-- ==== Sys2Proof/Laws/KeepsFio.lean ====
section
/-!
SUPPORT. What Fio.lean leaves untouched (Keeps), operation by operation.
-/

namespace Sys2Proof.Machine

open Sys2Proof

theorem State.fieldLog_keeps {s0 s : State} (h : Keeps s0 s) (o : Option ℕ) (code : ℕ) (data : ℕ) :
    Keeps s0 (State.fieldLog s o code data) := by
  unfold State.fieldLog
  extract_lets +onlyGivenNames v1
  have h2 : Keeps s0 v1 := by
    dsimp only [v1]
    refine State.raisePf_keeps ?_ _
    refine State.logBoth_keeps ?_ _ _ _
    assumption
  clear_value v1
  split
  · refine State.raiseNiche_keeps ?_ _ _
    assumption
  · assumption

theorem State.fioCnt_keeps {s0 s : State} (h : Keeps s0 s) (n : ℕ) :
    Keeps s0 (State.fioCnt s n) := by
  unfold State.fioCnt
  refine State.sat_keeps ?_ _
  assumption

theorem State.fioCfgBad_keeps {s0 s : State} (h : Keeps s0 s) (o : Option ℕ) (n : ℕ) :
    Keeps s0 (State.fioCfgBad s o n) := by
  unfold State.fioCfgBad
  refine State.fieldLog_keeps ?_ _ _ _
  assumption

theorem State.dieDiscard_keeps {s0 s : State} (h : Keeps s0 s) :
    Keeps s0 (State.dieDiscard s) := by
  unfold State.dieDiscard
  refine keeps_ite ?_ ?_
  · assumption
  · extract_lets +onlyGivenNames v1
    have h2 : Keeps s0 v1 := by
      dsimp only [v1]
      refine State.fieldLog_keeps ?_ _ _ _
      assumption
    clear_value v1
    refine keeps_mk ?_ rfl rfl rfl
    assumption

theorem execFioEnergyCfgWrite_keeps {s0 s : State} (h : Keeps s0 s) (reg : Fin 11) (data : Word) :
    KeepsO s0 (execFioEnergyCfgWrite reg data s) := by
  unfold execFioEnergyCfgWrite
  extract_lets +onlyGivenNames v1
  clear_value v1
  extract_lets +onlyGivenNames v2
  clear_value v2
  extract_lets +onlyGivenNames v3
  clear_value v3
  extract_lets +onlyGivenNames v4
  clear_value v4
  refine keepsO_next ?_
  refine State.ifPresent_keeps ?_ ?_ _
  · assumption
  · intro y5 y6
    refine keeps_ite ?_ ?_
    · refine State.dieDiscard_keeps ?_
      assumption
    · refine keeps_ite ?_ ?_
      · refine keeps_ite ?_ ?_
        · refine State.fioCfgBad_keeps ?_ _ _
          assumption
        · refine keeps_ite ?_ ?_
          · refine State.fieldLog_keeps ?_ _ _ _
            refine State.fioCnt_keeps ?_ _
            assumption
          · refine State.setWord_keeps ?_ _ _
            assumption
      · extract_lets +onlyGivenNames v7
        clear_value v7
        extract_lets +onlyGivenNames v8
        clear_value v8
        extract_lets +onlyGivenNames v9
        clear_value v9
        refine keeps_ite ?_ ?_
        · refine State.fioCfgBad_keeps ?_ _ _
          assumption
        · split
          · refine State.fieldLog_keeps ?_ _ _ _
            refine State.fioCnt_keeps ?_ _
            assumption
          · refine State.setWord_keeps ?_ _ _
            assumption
...
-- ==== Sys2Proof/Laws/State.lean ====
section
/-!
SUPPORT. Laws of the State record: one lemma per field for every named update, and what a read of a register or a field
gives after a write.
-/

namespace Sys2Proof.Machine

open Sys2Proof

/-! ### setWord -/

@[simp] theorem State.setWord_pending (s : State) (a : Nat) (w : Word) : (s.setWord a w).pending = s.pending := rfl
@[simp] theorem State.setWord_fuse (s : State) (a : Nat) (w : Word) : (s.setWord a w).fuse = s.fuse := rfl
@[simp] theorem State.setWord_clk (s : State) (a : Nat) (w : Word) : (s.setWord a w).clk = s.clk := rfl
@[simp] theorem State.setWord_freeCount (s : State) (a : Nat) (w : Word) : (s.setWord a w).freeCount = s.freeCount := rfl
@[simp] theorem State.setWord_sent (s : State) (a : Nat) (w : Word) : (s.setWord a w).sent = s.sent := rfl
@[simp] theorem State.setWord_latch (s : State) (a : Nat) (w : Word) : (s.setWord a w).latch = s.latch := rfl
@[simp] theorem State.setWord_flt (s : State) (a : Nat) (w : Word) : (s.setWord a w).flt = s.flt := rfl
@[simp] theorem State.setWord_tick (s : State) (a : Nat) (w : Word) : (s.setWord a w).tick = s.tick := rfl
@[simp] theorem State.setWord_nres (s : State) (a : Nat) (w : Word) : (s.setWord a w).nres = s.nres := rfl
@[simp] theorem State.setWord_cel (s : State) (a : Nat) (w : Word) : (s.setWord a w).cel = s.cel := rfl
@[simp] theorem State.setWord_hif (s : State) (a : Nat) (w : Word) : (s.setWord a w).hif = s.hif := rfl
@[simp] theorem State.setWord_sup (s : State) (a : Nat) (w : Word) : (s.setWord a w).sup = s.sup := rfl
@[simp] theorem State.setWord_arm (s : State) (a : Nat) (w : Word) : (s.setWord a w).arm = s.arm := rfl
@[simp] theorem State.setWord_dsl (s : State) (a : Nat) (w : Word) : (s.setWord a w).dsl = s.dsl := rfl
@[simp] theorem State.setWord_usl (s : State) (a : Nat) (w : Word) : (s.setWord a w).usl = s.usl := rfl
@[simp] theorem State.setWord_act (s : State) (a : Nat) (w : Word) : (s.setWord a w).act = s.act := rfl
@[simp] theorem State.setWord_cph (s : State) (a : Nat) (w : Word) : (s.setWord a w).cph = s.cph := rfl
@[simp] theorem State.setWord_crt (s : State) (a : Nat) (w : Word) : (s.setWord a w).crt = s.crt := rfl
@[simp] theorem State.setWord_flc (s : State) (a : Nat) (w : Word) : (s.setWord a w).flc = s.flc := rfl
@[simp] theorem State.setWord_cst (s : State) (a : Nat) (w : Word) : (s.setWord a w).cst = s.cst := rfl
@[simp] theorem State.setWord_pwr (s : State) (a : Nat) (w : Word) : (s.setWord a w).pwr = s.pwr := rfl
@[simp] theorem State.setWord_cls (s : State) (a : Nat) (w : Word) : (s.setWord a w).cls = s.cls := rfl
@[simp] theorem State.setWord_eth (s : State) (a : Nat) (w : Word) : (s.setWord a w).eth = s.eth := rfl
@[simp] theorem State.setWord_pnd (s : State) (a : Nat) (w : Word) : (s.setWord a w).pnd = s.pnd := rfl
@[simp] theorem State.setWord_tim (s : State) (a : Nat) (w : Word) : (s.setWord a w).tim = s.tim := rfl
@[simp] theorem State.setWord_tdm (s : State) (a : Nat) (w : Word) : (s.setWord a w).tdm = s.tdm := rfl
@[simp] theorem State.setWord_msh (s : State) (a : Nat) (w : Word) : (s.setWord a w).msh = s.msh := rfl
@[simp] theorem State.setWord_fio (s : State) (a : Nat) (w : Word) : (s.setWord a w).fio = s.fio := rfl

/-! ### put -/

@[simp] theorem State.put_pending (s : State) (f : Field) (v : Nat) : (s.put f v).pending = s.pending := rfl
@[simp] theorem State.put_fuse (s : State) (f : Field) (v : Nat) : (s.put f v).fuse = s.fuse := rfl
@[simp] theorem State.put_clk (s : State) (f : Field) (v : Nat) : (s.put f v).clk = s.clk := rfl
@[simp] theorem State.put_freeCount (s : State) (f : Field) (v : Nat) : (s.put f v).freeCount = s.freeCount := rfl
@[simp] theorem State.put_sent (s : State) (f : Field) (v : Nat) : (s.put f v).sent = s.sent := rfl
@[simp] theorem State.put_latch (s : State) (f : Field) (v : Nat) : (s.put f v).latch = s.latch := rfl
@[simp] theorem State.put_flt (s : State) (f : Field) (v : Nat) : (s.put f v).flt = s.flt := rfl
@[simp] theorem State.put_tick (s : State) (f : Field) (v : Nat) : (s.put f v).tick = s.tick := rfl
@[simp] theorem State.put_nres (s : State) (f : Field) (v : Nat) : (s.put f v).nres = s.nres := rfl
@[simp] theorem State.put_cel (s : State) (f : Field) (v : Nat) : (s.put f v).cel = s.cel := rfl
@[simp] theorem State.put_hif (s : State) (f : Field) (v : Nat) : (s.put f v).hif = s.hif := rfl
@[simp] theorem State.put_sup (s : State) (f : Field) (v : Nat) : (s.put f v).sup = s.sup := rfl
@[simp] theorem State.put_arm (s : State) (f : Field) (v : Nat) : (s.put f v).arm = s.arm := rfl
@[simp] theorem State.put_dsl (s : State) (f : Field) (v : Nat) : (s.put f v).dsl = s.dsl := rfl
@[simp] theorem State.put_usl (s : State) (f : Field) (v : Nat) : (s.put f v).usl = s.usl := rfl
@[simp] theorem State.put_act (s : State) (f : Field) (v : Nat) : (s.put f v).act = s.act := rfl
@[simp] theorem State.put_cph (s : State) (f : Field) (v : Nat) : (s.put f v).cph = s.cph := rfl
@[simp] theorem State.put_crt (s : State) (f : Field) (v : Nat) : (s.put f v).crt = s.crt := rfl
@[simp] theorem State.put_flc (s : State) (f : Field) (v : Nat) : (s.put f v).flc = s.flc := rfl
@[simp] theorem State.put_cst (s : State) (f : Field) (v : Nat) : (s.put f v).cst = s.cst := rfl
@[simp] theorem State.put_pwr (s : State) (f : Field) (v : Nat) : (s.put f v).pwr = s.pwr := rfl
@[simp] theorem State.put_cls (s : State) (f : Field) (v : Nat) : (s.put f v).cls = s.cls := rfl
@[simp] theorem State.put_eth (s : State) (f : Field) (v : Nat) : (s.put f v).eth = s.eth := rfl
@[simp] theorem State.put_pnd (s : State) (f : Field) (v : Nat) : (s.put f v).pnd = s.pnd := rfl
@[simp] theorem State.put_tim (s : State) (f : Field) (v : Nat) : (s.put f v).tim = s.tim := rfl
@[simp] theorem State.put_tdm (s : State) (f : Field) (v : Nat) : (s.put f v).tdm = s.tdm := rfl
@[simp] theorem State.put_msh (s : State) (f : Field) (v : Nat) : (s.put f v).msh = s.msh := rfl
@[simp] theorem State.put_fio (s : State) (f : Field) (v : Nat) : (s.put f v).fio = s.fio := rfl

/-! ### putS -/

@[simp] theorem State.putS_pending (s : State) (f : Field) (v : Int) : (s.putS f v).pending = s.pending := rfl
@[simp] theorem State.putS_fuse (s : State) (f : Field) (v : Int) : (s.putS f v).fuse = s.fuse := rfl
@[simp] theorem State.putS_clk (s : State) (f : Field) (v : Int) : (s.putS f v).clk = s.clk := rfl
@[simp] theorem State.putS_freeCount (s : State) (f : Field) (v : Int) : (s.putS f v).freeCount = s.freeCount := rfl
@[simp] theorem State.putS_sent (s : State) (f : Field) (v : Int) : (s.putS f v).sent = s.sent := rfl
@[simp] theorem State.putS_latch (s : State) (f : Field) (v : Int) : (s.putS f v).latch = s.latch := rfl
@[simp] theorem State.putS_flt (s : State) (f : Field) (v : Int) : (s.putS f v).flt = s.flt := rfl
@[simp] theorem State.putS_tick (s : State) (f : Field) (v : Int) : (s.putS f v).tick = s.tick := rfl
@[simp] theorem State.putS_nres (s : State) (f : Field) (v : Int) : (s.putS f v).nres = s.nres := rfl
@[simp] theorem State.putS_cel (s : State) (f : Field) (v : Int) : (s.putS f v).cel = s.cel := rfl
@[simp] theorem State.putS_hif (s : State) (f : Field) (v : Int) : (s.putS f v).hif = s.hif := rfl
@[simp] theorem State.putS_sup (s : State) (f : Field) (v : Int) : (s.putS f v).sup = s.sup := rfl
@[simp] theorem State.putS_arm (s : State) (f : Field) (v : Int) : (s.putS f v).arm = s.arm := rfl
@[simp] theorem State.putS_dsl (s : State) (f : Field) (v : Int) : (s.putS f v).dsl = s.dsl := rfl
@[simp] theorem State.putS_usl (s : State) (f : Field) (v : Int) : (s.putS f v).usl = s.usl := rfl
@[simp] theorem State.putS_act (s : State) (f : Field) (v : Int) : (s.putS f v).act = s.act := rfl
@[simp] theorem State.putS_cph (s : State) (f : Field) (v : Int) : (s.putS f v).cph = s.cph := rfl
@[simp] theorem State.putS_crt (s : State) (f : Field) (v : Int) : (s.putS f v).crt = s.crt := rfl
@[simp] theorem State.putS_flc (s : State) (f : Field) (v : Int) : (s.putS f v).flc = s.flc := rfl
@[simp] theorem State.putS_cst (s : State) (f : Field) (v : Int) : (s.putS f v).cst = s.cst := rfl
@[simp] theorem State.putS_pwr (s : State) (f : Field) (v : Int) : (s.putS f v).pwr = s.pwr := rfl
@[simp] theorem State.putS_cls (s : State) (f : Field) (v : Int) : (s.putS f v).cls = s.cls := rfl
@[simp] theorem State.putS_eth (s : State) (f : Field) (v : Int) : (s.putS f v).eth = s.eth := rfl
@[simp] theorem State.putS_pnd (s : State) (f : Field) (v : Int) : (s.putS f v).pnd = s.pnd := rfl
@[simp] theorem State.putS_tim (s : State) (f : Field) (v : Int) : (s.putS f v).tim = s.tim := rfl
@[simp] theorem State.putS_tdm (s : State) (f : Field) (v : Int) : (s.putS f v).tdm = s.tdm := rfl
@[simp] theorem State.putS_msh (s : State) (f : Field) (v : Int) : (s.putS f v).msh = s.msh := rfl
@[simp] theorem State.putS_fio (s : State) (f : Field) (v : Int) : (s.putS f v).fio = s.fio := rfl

INSTRUCTIONS FOR THE TASK: Out of the records above, pull each line containing the word "data".

COMPLETED TASK:
theorem State.fieldLog_keeps {s0 s : State} (h : Keeps s0 s) (o : Option ℕ) (code : ℕ) (data : ℕ) :
    Keeps s0 (State.fieldLog s o code data) := by
theorem execFioEnergyCfgWrite_keeps {s0 s : State} (h : Keeps s0 s) (reg : Fin 11) (data : Word) :
    KeepsO s0 (execFioEnergyCfgWrite reg data s) := by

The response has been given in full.